Why does lightning sometimes hit a car on the road during thunderstorms, even though there are taller, wet and therefore conductive trees on both sides of the road?
Yes, it can happen, just as it is possible that the lightning does not hit the tree, but rather next to it, or that it does not “choose” the shortest path towards the ground. It is necessary to realize that lightning moves in smaller sections and only when the individual parts of the lightning reach the ground will what we call lightning happen (it is well seen in slow motion videos, e.g. here). We can imagine that the beginning of lightning shifts from one place to another, from there to a third, and so on, until it reaches the ground.
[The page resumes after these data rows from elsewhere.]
-- ==== Sys2Proof/Machine/Host.lean ====
section
/-! DEFINITION. The request conversation on host SPI and CAN (18_host_interfaces.md R450 to R475, 20_identity_and_boot.md R520). -/

namespace Sys2Proof.Machine

/-! ### Answers (R455 to R458, R461, R467) -/

/-- Status codes of R457 and R458. -/
def stPageErr := 0x01
def stBadOpcode := 0x02
def stBadField := 0x03
def stBadLen := 0x04
def stBadRange := 0x05
def stTagBusy := 0x06
def stOrder := 0x07
def stFull := 0x08
def stNotPending := 0x09
def stShort := 0x20
def stLength := 0x21
def stCrc := 0x22
def stSegment := 0x23
def stSegTimeout := 0x24
def stTooLong := 0x25

/-- A byte of a frame. -/
def byteAt (l : List Byte) (i : Nat) : Nat := (l.getD i 0).toNat

/-- LEN and ADDR of a request frame. -/
def reqLen (f : List Byte) : Nat := ofLe ((f.drop 2).take 2)
def reqAddr (f : List Byte) : Nat := ofLe ((f.drop 4).take 4)
def reqTag (f : List Byte) : Nat := byteAt f 1 % 128
def reqPayload (f : List Byte) : List Byte := (f.drop 8).take (reqLen f)

/-- Bytes 0 to 7 + LEN, by which requests are identical (R461). -/
def reqBody (f : List Byte) : List Byte := f.take (8 + reqLen f)

/-- An answer frame (R455). -/
def answerFrame (op tag status err session : Nat) (payload : List Byte) : List Byte :=
  closeFrame ([BitVec.ofNat 8 op, BitVec.ofNat 8 tag] ++ le 2 payload.length ++
    [BitVec.ofNat 8 status, BitVec.ofNat 8 err, BitVec.ofNat 8 session, 0] ++ payload)

/-- A frame sent again: DUP set in its tag byte, and its CRC with it (R461, R464). -/
def dupFrame (f : List Byte) : List Byte :=
  let l := f.take (f.length - 2)
  closeFrame (l.take 1 ++ [BitVec.ofNat 8 (byteAt l 1 % 128 + 128)] ++ l.drop 2)

/-- BUSY tags of an interface are shown. -/
def State.showBusy (s : State) (i : Nat) : State := s.set (F.CONV_STAT_BUSY (ifPage i)) (s.hostIf i).busy.length

/-- An answer frame enters the output store. -/
def State.putOut (s : State) (i : Nat) (f : List Byte) (fmt : Nat) : State := s.modIf i (fun x => x.put f fmt (f.length == 10) false)

/-- CONV_LAST and CONV_EVENT of an answer that is not OK. -/
def State.noteStatus (s : State) (i tag status : Nat) : State :=
  let p := ifPage i
  if status = 0 then s
  else
    let t := ((s.set (F.CONV_LAST_STATUS p) status).set (F.CONV_LAST_TAG p) (tag % 128)).set (F.CONV_LAST_CATCH p) s.stamp
    let t := t.when (decide (stBadOpcode ≤ status) && decide (status ≤ stBadRange)) (fun t => t.ev (F.CONV_EVENT_BAD_REQ p))
    let t := t.when (status == stOrder) (fun t => (t.ev (F.CONV_EVENT_ORDER p)).bump (F.CONV_CNT1_ORDER_ERRS p))
    t.when (status == stFull) (fun t => t.ev (F.CONV_EVENT_FULL p))

/-- A request is answered. TAG_BUSY, ORDER, FULL and SYNC answers are not cached and leave the tag as it was (R461, R463). -/
def State.respond (s : State) (i : Nat) (f : List Byte) (fmt status err : Nat) (payload : List Byte) : State :=
  let tag := reqTag f
  let a := answerFrame (byteAt f 0 % 128 + 128) tag status err s.sec.session payload
  let t := s.noteStatus i tag status
  let mine := status != stTagBusy && status != stOrder
  let t := t.when mine (fun t => (t.modIf i (fun x => { x with busy := x.busy.filter (fun e => e.1 != tag) })).showBusy i)
  let keep := mine && status != stFull && byteAt f 0 != 4
  let t := t.when keep (fun t => t.modIf i (fun x =>
    { x with cache := (tag, reqBody f, a) :: x.cache.filter (fun e => e.1 != tag) }))
  t.putOut i a fmt

/-- A FRAME_ERR answer (R458). -/
def State.frameErr (s : State) (i : Nat) (f : List Byte) (fmt status : Nat) : State :=
  let p := ifPage i
  let tag := if f.length < 2 then 0xFF else byteAt f 1
  let t := ((s.ev (F.CONV_EVENT_FRAME_ERR p)).bump (F.CONV_CNT0_FRAME_ERRS p)).noteStatus i tag status
  t.putOut i (answerFrame 0xFF tag status 0 s.sec.session []) fmt

/-! ### Reception: checks 1 to 4 of R457 -/

/-- Check 1; 0 if the frame passes. -/
def frameCode (f : List Byte) : Nat :=
  let n := reqLen f
  if f.length < 10 then stShort
  else if f.length ≠ n + 10 then stLength
  else if 1034 < n + 10 then stTooLong
  else if crc16 (f.take (n + 8)) ≠ BitVec.ofNat 16 (ofLe (f.drop (n + 8))) then stCrc
  else 0

/-- A retry found by R461. -/
def State.noteDup (s : State) (i : Nat) : State :=
  (s.bump (F.CONV_CNT1_DUPS (ifPage i))).ev (F.CONV_EVENT_DUP (ifPage i))

/-- A new request: order and opcode, and then it waits for COX1 (R459, R462). A SYNC is exempt from the check of its tag; with ORDER clear
NEXT_TAG follows it as it does every new request (log entry 70). -/
def State.newRequest (s : State) (i : Nat) (f : List Byte) (fmt : Nat) : State :=
  let p := ifPage i
  let tag := reqTag f
  let op := byteAt f 0
  let strict := s.on (F.CONV_CFG_ORDER p)
  if strict && op != 4 && tag != s.fld (F.CONV_STAT_NEXT_TAG p) then s.respond i f fmt stOrder 0 []
  else
    let t := if op = 4 ∧ strict = true then s else s.set (F.CONV_STAT_NEXT_TAG p) ((tag + 1) % 128)
    if op = 0 ∨ 5 < op then t.respond i f fmt stBadOpcode 0 []
    else
      let t := (t.modIf i (fun x => { x with busy := x.busy ++ [(tag, reqBody f)] })).showBusy i
      { t with conv := { t.conv with queue := t.conv.queue ++ [(i, f, fmt)] } }

/-- A received frame on an open interface. -/
def State.hostFrame (s : State) (i : Nat) (f : List Byte) (fmt : Nat) : State :=
  match frameCode f with
  | 0 =>
    let t := s.bump (F.CONV_CNT0_FRAMES (ifPage i))
    let x := t.hostIf i
    let tag := reqTag f
    match x.busy.find? (fun e => e.1 == tag), x.cache.find? (fun e => e.1 == tag) with
    | some e, _ => if e.2 = reqBody f then t.noteDup i else t.respond i f fmt stTagBusy 0 []
    | none, some e =>
      if e.2.1 = reqBody f then
        let t := t.noteDup i
        if x.fits e.2.2.length (e.2.2.length == 10) then t.putOut i (dupFrame e.2.2) fmt else t.respond i f fmt stFull 0 []
      else t.newRequest i f fmt
    | none, none => t.newRequest i f fmt
  | c => s.frameErr i f fmt c

/-- Frames that leave make room for pending events that have not been sent (R473). -/
def State.flushEvents (s : State) (i : Nat) : State :=
  s.each (((s.hostIf i).events.filter (fun e => !e.sent)).map (fun e => e.tag)) (fun tag t =>
    match (t.hostIf i).events.find? (fun e => e.tag == tag) with
    | some e =>
      if (t.hostIf i).fits e.bytes.length false then
        t.modIf i (fun x =>
          ({ x with events := x.events.map (fun d => if d.tag = tag then { d with sent := true } else d) } : HostIf).put e.bytes
            (t.eventFmt i) false true)
      else t
    | none => t)

/-! ### Host SPI (R468, R469, R475) -/

/-- The preamble that a transaction sends first (R469). -/
def State.spiPreamble (s : State) : List Byte :=
  let x := s.hostIf 0
  let b := (if x.out.isEmpty then 0 else 1) + (if 1 < x.out.length then 2 else 0) + (if x.events.isEmpty then 0 else 4)
  [0xA5#8, BitVec.ofNat 8 b] ++ le 2 ((x.out.head?.map (fun f => f.bytes.length)).getD 0)

/-- HIRQ_N is low (R469). -/
def State.hirqLow (s : State) : Bool := s.isOpen 0 && !(s.hostIf 0).out.isEmpty

/-- SPI_TRANSACTION: the bytes of HMOSI from HCS_N falling to HCS_N rising; as many go out on HMISO. -/
def spiTransaction (mosi : List Byte) (s : State) : State :=
  s.onDie (fun s =>
    if !s.isOpen 0 then s
    else
      let sent := (s.spiPreamble ++ ((s.hostIf 0).out.head?.map (fun f => f.bytes)).getD []).take mosi.length
      let s : State := { s with conv := { s.conv with hmiso := sent ++ List.replicate (mosi.length - sent.length) 0 } }
      let t := match (s.hostIf 0).out with
        | f :: rest =>
          if 4 + f.bytes.length ≤ mosi.length then (s.modIf 0 (fun x => { x with out := rest })).flushEvents 0
          else s.when (decide (4 < mosi.length)) (fun s => s.bump F.HSPI_STAT_TRUNC)
        | [] => s
      match mosi with
      | [] => t
      | b :: _ =>
        if b = 0 then t
        else
          let f := if mosi.length < 10 then mosi else mosi.take (reqLen mosi + 10)
          (t.when (decide (f.length < 10)) (fun t => t.bump F.HSPI_STAT_SHORT)).hostFrame 0 f 0)

/-! ### CAN (R470 to R472) -/

/-- Data bytes of a segment of each format, without the segment byte. -/
def segBytes (fmt : Nat) : Nat := match fmt with | 0 => 7 | 3 => 2047 | _ => 63

/-- A frame is one the controller receives for the conversation. -/
def State.canTakes (s : State) (p : Nat) (f : CanFrame) : Bool :=
  let fmt : Nat := f.fmt
  let id := s.fld (F.CAN_ID_RX_ID p)
  !f.remote && !f.data.isEmpty &&
  (if fmt = 3 then s.on (F.CAN_CTRL_XL_EN p) && f.id.toNat == id % 2048
   else (fmt == 0 || s.on (F.CAN_CTRL_FD_EN p)) &&
     (if s.on (F.CAN_CTRL_EXT_ID p) then f.ext && f.id.toNat == id else !f.ext && f.id.toNat == id % 2048))

/-- The XL fields agree. -/
def State.xlTakes (s : State) (p : Nat) (f : CanFrame) : Bool :=
  f.sdt.toNat == s.fld (F.CAN_XL_SDT p) && (!s.on (F.CAN_XL_VCID_EN p) || f.vcid.toNat == s.fld (F.CAN_XL_VCID p))

/-- A segmentation failure. -/
def State.segFail (s : State) (i : Nat) (partial' : List Byte) (fmt : Nat) : State :=
  let t := ((s.bump (F.CAN_SEG_SEG_LOST (ifPage i))).ev (F.CONV_EVENT_SEG_ERR (ifPage i))).modIf i (fun x => { x with asm := none })
  t.frameErr i partial' fmt stSegment

/-- A segment joins its frame; LAST completes it. -/
def State.segJoin (s : State) (i : Nat) (sofar : List Byte) (seg : List Byte) (fmt : Nat) : State :=
  let c := byteAt seg 0
  let l := sofar ++ seg.tail
  if bit c 6 then
    let f := if 10 ≤ l.length then l.take (reqLen l + 10) else l
    (s.modIf i (fun x => { x with asm := none })).hostFrame i f fmt
  else s.modIf i (fun x => { x with asm := some (l, (c % 64 + 1) % 64, fmt) })

/-- Error-active or error-passive, by the counts of a controller that is not bus-off (ISO 11898-1; log entry 21). -/
def State.canState (s : State) (i : Nat) : State :=
  let p := ifPage i
  if s.fld (F.CAN_ERR_STATE p) = 2 then s
  else s.set (F.CAN_ERR_STATE p) (if 127 < s.fld (F.CAN_ERR_TEC p) ∨ 127 < s.fld (F.CAN_ERR_REC p) then 1 else 0)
The individual parts of the flash pass through places that have less electrical resistance than the surrounding ones. Therefore, if the path taken by the lightning is ready and is above, for example, a car in the mentioned case, the resistance of the remaining path (air and metal body of the car) is less than the resistance through the tree (the tree may be further, therefore it is necessary to travel a greater distance) and wet wood has a higher resistance than the metal body of the car.
In general, it is important to take into consideration that the environment in which lightning propagates has different electrical properties and therefore behaves differently and it is not possible to say in advance how lightning will always work. Lightning is more likely to strike higher places (they have to travel shorter distances with lower conductive air) and also to hit metal bodies (they have much less resistance than anything else). But the fact that lightning from a cloud high in the sky will be directed to the car on the road or to the tree next to it is not initially detected at all. It depends on the lightning’s path towards the ground.
Only after the individual parts of the lightning reach the ground (or the place where they discharge which can be other clouds) does the phenomenon we call lightning occur. Only after connecting the start and end points of the lightning will the electrons pass through the resulting conductive space and heat it to a high temperature. It’s nice to see in the mentioned videos.